Work A.2.2
Ptolemy
كتاب أربع مقالات
Kitāb Arbaʿ maqālāt (tr. Ibrāhīm b. al-Ṣalt/Ḥunayn b. Isḥāq/Thābit b. Qurra)
Full title: Kitāb al-Arbaʿ maqālāt fī l-qaḍāʾ bi-l-nujūm ʿalā l-ḥawādith. Alternative titles: Kitāb al-Arbaʿ, al-Maqālāt al-arbaʿ, Kitāb al-Qaḍāʾ ʿalā l-ḥawādith, Kitāb li-l-Arbaʿ maqālāt li-Baṭlamyūs fī l-qaḍāʾ bi-l-nujūm ʿalā l-ḥawādith.
The most widespread Arabic translation of the Tetrabiblos is probably a revision by Ḥunayn b. Isḥāq (d. 260/873) of a lost translation from the Greek by Ibrāhīm b. al-Ṣalt (around 138/800), who does not appear in the manuscripts but is mentioned by Ibn al-Nadīm and Ibn al-Qifṭī. The text was most likely written under the patronship of the Abbasid caliphs in Baghdad, where also the earliest commentaries were produced. All extant Arabic commentaries on the Tetrabiblos, and probably also the lost ones by Thābit b. Qurra (d. 288/901) and al-Nayrīzī (d. c. 309/922), are based on this version. The work comprises: Book I, 24 chapters on general astrological principles; Book II, 13 chapters on mundane astrology; Book III, 14 chapters, and Book IV, 9 chapters, both on individual astrology and nativities.

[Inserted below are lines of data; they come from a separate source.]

/-- N pushes and then N pops restore SP and give the pushed words back in reverse order (45_stack.md R381, 45_stack.md
R382, 45_stack.md R390). -/
def Obligations.StackIsLastInFirstOut : Prop :=
  ∀ (s : State) (vs : List Word), 2 * vs.length ≤ (s.x16 .sp).toNat → 2 * vs.length ≤ s.memSize →
    ∃ t, (pushWords vs s).bind (popWords vs.length) = some (vs.reverse, t) ∧ t = { s with mem := t.mem } ∧
      ∀ a, (∀ k, 1 ≤ k → k ≤ 2 * vs.length → a ≠ s.lin (s.sreg .ss) (s.x16 .sp - BitVec.ofNat 16 k)) →
        t.mem.read a = s.mem.read a

/-- load: the whole state it leaves, the image in memory, and its refusal of an invalid argument (R95, R540, R541). -/
def Obligations.LoadEstablishesTheResetState : Prop :=
  ∀ (img : Image) (cfg : LoadConfig) (s : State),
    (validLoad img cfg → ∃ t, load img cfg s = (t, .ok) ∧ (∀ r, t.x16 r = if r = .sp then 0xFFFE else 0) ∧
      (t.sreg .ds).toNat = cfg.segBaseDs ∧ (t.sreg .cs).toNat = cfg.segBaseCs ∧ (t.sreg .ss).toNat = cfg.segBaseSs ∧
      (t.sreg .es).toNat = cfg.segBaseEs ∧ t.segBase = t.segs ∧ t.ip = img.entry ∧ t.archIp = img.entry ∧ t.queue = [] ∧
      t.flags = ⟨false, false, false, false, false, false, false, false, false⟩ ∧ t.flags.word = 0xF002 ∧
      t.status = .loaded ∧ t.haltReason = .none ∧ t.faultKind = .none ∧ t.faultIp = 0 ∧ t.faultOpcode = 0 ∧
      t.memSize = cfg.memSize ∧ t.queueCap = cfg.queueCap ∧ t.codeLo = img.entry.toNat ∧
      t.codeHi = img.entry.toNat + img.size ∧ t.image = img ∧
      (∀ i, (h : i < img.bytes.length) →
        (∀ j, i < j → j < img.bytes.length →
          t.lin (t.sreg .cs) (img.entry + BitVec.ofNat 16 j) ≠ t.lin (t.sreg .cs) (img.entry + BitVec.ofNat 16 i)) →
        t.mem.read (t.lin (t.sreg .cs) (img.entry + BitVec.ofNat 16 i)) = img.bytes[i]) ∧
      (∀ a, (∀ i, i < img.bytes.length → t.lin (t.sreg .cs) (img.entry + BitVec.ofNat 16 i) ≠ a) → t.mem.read a = 0) ∧
      t.Inv) ∧
    (¬validLoad img cfg → load img cfg s = (s, .err .loadRefused))

/-- reset() gives back exactly the state that the last load left, whatever the program has done since (R543). -/
def Obligations.ResetReloadsTheStoredImage : Prop :=
  (∀ (img : Image) (cfg : LoadConfig) (s t u : State), load img cfg s = (t, .ok) → SameConfig t u →
    u.status ≠ .noImage → hostReset u = (t, .ok)) ∧
  ∀ (s : State), s.status = .noImage → hostReset s = (s, .err .notLoaded)

/-! ## Arithmetic and logic -/

/-- ADD and ADC, all nine forms each: they complete with the sum and the six flags, and change nothing else (R320,
R321). -/
def Obligations.AddAndAdc : Prop :=
  ∀ (s : State),
    AluForms.add.All s (fun i p a b => Computes8 i s p (a + b) (addFlagsBitLevel a b (a + b)))
      (fun i p a b => Computes16 i s p (a + b) (addFlagsBitLevel a b (a + b))) ∧
    AluForms.adc.All s
      (fun i p a b => let r := a + b + BitVec.ofNat 8 s.flags.cf.toNat
        Computes8 i s p r (addFlagsBitLevel a b r))
      (fun i p a b => let r := a + b + BitVec.ofNat 16 s.flags.cf.toNat
        Computes16 i s p r (addFlagsBitLevel a b r))

/-- SUB and SBB, all nine forms each: they complete with the difference and the six flags, and change nothing else
(R322, R323). -/
def Obligations.SubAndSbb : Prop :=
  ∀ (s : State),
    AluForms.sub.All s (fun i p a b => Computes8 i s p (a - b) (subFlagsBitLevel a b (a - b)))
      (fun i p a b => Computes16 i s p (a - b) (subFlagsBitLevel a b (a - b))) ∧
    AluForms.sbb.All s
      (fun i p a b => let r := a - b - BitVec.ofNat 8 s.flags.cf.toNat
        Computes8 i s p r (subFlagsBitLevel a b r))
      (fun i p a b => let r := a - b - BitVec.ofNat 16 s.flags.cf.toNat
        Computes16 i s p r (subFlagsBitLevel a b r))

/-- CMP, all nine forms: it completes with the six flags of the difference and writes nothing else (R324). -/
def Obligations.CmpWritesFlagsOnly : Prop :=
  ∀ (s : State),
    AluForms.cmp.All s (fun i _ a b => Compares i s (subFlagsBitLevel a b (a - b)))
      (fun i _ a b => Compares i s (subFlagsBitLevel a b (a - b)))

/-- AND, OR and XOR, all nine forms each: the result, CF = O = AF = 0, PF, Z and S from it, and nothing else (R360,
R361, R362, R245). -/
def Obligations.AndOrXor : Prop :=
  ∀ (s : State),
    AluForms.and.All s (fun i p a b => Computes8 i s p (a &&& b) (resultFlags (a &&& b) false false false))
      (fun i p a b => Computes16 i s p (a &&& b) (resultFlags (a &&& b) false false false)) ∧
    AluForms.or.All s (fun i p a b => Computes8 i s p (a ||| b) (resultFlags (a ||| b) false false false))
      (fun i p a b => Computes16 i s p (a ||| b) (resultFlags (a ||| b) false false false)) ∧
    AluForms.xor.All s (fun i p a b => Computes8 i s p (a ^^^ b) (resultFlags (a ^^^ b) false false false))
      (fun i p a b => Computes16 i s p (a ^^^ b) (resultFlags (a ^^^ b) false false false))

/-- TEST, all six forms: it completes with the flags of a AND b and writes nothing else (R363). -/
def Obligations.TestWritesFlagsOnly : Prop :=
  ∀ (s : State),
    (∀ rm r, Compares (.testRm8R8 rm r) s (resultFlags (s.rdRm8 rm &&& s.x8 r) false false false)) ∧
    (∀ rm r, Compares (.testRm16R16 rm r) s (resultFlags (s.rdRm16 rm &&& s.x16 r) false false false)) ∧
    (∀ imm, Compares (.testAlImm8 imm) s (resultFlags (s.x8 .al &&& imm) false false false)) ∧
    (∀ imm, Compares (.testAxImm16 imm) s (resultFlags (s.x16 .ax &&& imm) false false false)) ∧
    (∀ rm imm, Compares (.testRm8Imm8 rm imm) s (resultFlags (s.rdRm8 rm &&& imm) false false false)) ∧
    ∀ rm imm, Compares (.testRm16Imm16 rm imm) s (resultFlags (s.rdRm16 rm &&& imm) false false false)

/-- NOT and NEG, byte and word: NOT writes no flag; NEG the six of 0 - a, CF iff a is not 0, O iff a is the least
(R327, R364). -/
def Obligations.NotAndNeg : Prop :=
  ∀ (s : State),
    (∀ rm, Moves8 (.notRm8 rm) s (s.place rm) (s.rdRm8 rm ^^^ 0xFF)) ∧
    (∀ rm, Moves16 (.notRm16 rm) s (s.place rm) (s.rdRm16 rm ^^^ 0xFFFF)) ∧
    (∀ rm, let a := s.rdRm8 rm
      Computes8 (.negRm8 rm) s (s.place rm) (0 - a)
        (resultFlags (0 - a) (decide (a ≠ 0)) (decide (a = 0x80)) (decide (a.toNat % 16 ≠ 0)))) ∧
    ∀ rm, let a := s.rdRm16 rm
      Computes16 (.negRm16 rm) s (s.place rm) (0 - a)
        (resultFlags (0 - a) (decide (a ≠ 0)) (decide (a = 0x8000)) (decide (a.toNat % 16 ≠ 0)))

/-- INC and DEC, ten forms each: a plus or minus 1, CF kept, the other five flags written, and nothing else (R251,
R325, R326). -/
def Obligations.IncAndDec : Prop :=
  ∀ (s : State),
    (∀ r, Computes16 (incReg r) s (.reg r) (s.x16 r + 1)
      { addFlagsBitLevel (s.x16 r) 1 (s.x16 r + 1) with cf := s.flags.cf }) ∧
    (∀ rm, Computes8 (.incRm8 rm) s (s.place rm) (s.rdRm8 rm + 1)
      { addFlagsBitLevel (s.rdRm8 rm) 1 (s.rdRm8 rm + 1) with cf := s.flags.cf }) ∧
    (∀ rm, Computes16 (.incRm16 rm) s (s.place rm) (s.rdRm16 rm + 1)
      { addFlagsBitLevel (s.rdRm16 rm) 1 (s.rdRm16 rm + 1) with cf := s.flags.cf }) ∧
    (∀ r, Computes16 (decReg r) s (.reg r) (s.x16 r - 1)
      { subFlagsBitLevel (s.x16 r) 1 (s.x16 r - 1) with cf := s.flags.cf }) ∧
    (∀ rm, Computes8 (.decRm8 rm) s (s.place rm) (s.rdRm8 rm - 1)
      { subFlagsBitLevel (s.rdRm8 rm) 1 (s.rdRm8 rm - 1) with cf := s.flags.cf }) ∧
    ∀ rm, Computes16 (.decRm16 rm) s (s.place rm) (s.rdRm16 rm - 1)
      { subFlagsBitLevel (s.rdRm16 rm) 1 (s.rdRm16 rm - 1) with cf := s.flags.cf }

/-- MUL and IMUL, byte and word: the exact product in AX or DX:AX, CF = O = it does not fit W bits, and nothing else
(R246, R328, R329). -/
def Obligations.MulAndImul : Prop :=
  ∀ (s : State),
    (∀ rm, let n : Nat := (s.x8 .al).toNat * (s.rdRm8 rm).toNat
      let tooWide := decide (256 ≤ n)
      ∃ t, exec (.mulRm8 rm) s = .next t ∧ (t.x16 .ax).toNat = n ∧ (∀ q, q ≠ .ax → t.x16 q = s.x16 q) ∧ SameMem s t ∧
        SixFlags s t (resultFlags (t.x16 .ax) tooWide tooWide false) ∧ SameBeyondAlu s t) ∧
    (∀ rm, let n : Nat := (s.x16 .ax).toNat * (s.rdRm16 rm).toNat
      let tooWide := decide (65536 ≤ n)
      ∃ t, exec (.mulRm16 rm) s = .next t ∧ t.dxAx.toNat = n ∧ (∀ q, q ≠ .ax → q ≠ .dx → t.x16 q = s.x16 q) ∧
        SameMem s t ∧ SixFlags s t (resultFlags t.dxAx tooWide tooWide false) ∧ SameBeyondAlu s t) ∧
    (∀ rm, let n : Int := (s.x8 .al).toInt * (s.rdRm8 rm).toInt
      let tooWide := decide (n < -128 ∨ 127 < n)
      ∃ t, exec (.imulRm8 rm) s = .next t ∧ (t.x16 .ax).toInt = n ∧ (∀ q, q ≠ .ax → t.x16 q = s.x16 q) ∧ SameMem s t ∧
        SixFlags s t (resultFlags (t.x16 .ax) tooWide tooWide false) ∧ SameBeyondAlu s t) ∧
    ∀ rm, let n : Int := (s.x16 .ax).toInt * (s.rdRm16 rm).toInt
      let tooWide := decide (n < -32768 ∨ 32767 < n)
      ∃ t, exec (.imulRm16 rm) s = .next t ∧ t.dxAx.toInt = n ∧ (∀ q, q ≠ .ax → q ≠ .dx → t.x16 q = s.x16 q) ∧
        SameMem s t ∧ SixFlags s t (resultFlags t.dxAx tooWide tooWide false) ∧ SameBeyondAlu s t

/-- DIV, byte and word: quotient and remainder when the quotient fits, and DivideFault otherwise (R247, R330). -/
def Obligations.DivDividesOrFaults : Prop :=
  ∀ (s : State),
    (∀ rm, let d := (s.rdRm8 rm).toNat
      let n := (s.x16 .ax).toNat
      (d ≠ 0 ∧ n / d ≤ 0xFF → ∃ t, exec (.divRm8 rm) s = .next t ∧ (t.x8 .al).toNat * d + (t.x8 .ah).toNat = n ∧
        (t.x8 .ah).toNat < d ∧ (∀ q, q ≠ .ax → t.x16 q = s.x16 q) ∧ SameMem s t ∧
        SixFlags s t (resultFlags (t.x8 .al) false false false) ∧ SameBeyondAlu s t) ∧
      (d = 0 ∨ 0xFF < n / d → Raises (.divRm8 rm) s .divideFault 0xF6)) ∧
    ∀ rm, let d := (s.rdRm16 rm).toNat
      let n := (s.x16 .dx).toNat * 65536 + (s.x16 .ax).toNat
      (d ≠ 0 ∧ n / d ≤ 0xFFFF → ∃ t, exec (.divRm16 rm) s = .next t ∧
        (t.x16 .ax).toNat * d + (t.x16 .dx).toNat = n ∧ (t.x16 .dx).toNat < d ∧
        (∀ q, q ≠ .ax → q ≠ .dx → t.x16 q = s.x16 q) ∧ SameMem s t ∧
        SixFlags s t (resultFlags (t.x16 .ax) false false false) ∧ SameBeyondAlu s t) ∧
      (d = 0 ∨ 0xFFFF < n / d → Raises (.divRm16 rm) s .divideFault 0xF7)

/-- IDIV, byte and word: truncated quotient and remainder of the dividend's sign when it fits, else DivideFault (R247,
R331). -/
def Obligations.IdivDividesOrFaults : Prop :=
  ∀ (s : State),
    (∀ rm, let d := (s.rdRm8 rm).toInt
      let n := (s.x16 .ax).toInt
      (d ≠ 0 ∧ -0x80 ≤ n.tdiv d ∧ n.tdiv d ≤ 0x7F → ∃ t, exec (.idivRm8 rm) s = .next t ∧
        (t.x8 .al).toInt * d + (t.x8 .ah).toInt = n ∧ (t.x8 .ah).toInt.natAbs < d.natAbs ∧
        0 ≤ (t.x8 .ah).toInt * n ∧ (∀ q, q ≠ .ax → t.x16 q = s.x16 q) ∧ SameMem s t ∧
        SixFlags s t (resultFlags (t.x8 .al) false false false) ∧ SameBeyondAlu s t) ∧
      (d = 0 ∨ n.tdiv d < -0x80 ∨ 0x7F < n.tdiv d → Raises (.idivRm8 rm) s .divideFault 0xF6)) ∧
    ∀ rm, let d := (s.rdRm16 rm).toInt
      let n := (s.x16 .dx).toInt * 65536 + (s.x16 .ax).toNat
      (d ≠ 0 ∧ -0x8000 ≤ n.tdiv d ∧ n.tdiv d ≤ 0x7FFF → ∃ t, exec (.idivRm16 rm) s = .next t ∧
        (t.x16 .ax).toInt * d + (t.x16 .dx).toInt = n ∧ (t.x16 .dx).toInt.natAbs < d.natAbs ∧
        0 ≤ (t.x16 .dx).toInt * n ∧ (∀ q, q ≠ .ax → q ≠ .dx → t.x16 q = s.x16 q) ∧ SameMem s t ∧
        SixFlags s t (resultFlags (t.x16 .ax) false false false) ∧ SameBeyondAlu s t) ∧
      (d = 0 ∨ n.tdiv d < -0x8000 ∨ 0x7FFF < n.tdiv d → Raises (.idivRm16 rm) s .divideFault 0xF7)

Note Many manuscripts include additions by Thābit b. Qurra (d. 901) in the main text or in the margins; in some cases this leads to confusion in the incipits concerning the actual revisor of the work. In one instance the treatise is even misattributed to Thābit (London, BL, Or. 9115, which has Thabit ibn Kurrah. Arbaʿ maqālāt on the spine). The few witnesses without Thābit b. Qurra’s glosses appear to have been extracted from ʿAlī b. Riḍwān’s commentary (C.2.3; cf. the colophon in Tehran, Millī, Ar. 747).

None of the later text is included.